What to produce: A word-for-word printout of the whole listing is needed.

Extracted records:
= = = = = = =
/-- Sets the role (15 R362): at the next epoch for a member, at the next beat boundary otherwise, at once where no beat runs. The result is the previous role. -/
def startSetRole (r : Rhoic) (d : Dev) : Start :=
  let role := arg r 8 1
  let was := d.rd Reg.fabRole
  if 3 < role then .done (bad St.paramRange 8) d
  else if !(d.jobs 0x62).isEmpty then .wait d
  else if d.rd Reg.memberState = 2 then
    .run { op := 0x62, req := r, arg := was } (match d.acting with
      | some c => if c = d.me then d.proposeEntry { entryOf d.latestTable d.me with role := role }
                  else d.emit (.ctl c (.roleRequest d.me role))
      | none => d)
  else if d.noBeats then .done { result := was } (d.takeRole role)
  else .run { op := 0x62, req := r, arg := was } { d with fab := { d.fab with rolePending := some role } }

/-- SET_ROLE (15 R362). -/
def execSetRole (r : Rhoic) (s : State) : Host.Outcome State Fault Refusal :=
  s.next ((s.dev.rhoic rowSetRole [] r (startSetRole r)).applyIfIdle)

end Sys2Proof.Machine
end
= = = = = = =
Result of this exercise:
/-- Sets the role (15 R362): at the next epoch for a member, at the next beat boundary otherwise, at once where no beat runs. The result is the previous role. -/
def startSetRole (r : Rhoic) (d : Dev) : Start :=
  let role := arg r 8 1
  let was := d.rd Reg.fabRole
  if 3 < role then .done (bad St.paramRange 8) d
  else if !(d.jobs 0x62).isEmpty then .wait d
  else if d.rd Reg.memberState = 2 then
    .run { op := 0x62, req := r, arg := was } (match d.acting with
      | some c => if c = d.me then d.proposeEntry { entryOf d.latestTable d.me with role := role }
                  else d.emit (.ctl c (.roleRequest d.me role))
      | none => d)
  else if d.noBeats then .done { result := was } (d.takeRole role)
  else .run { op := 0x62, req := r, arg := was } { d with fab := { d.fab with rolePending := some role } }

/-- SET_ROLE (15 R362). -/
def execSetRole (r : Rhoic) (s : State) : Host.Outcome State Fault Refusal :=
  s.next ((s.dev.rhoic rowSetRole [] r (startSetRole r)).applyIfIdle)

end Sys2Proof.Machine
end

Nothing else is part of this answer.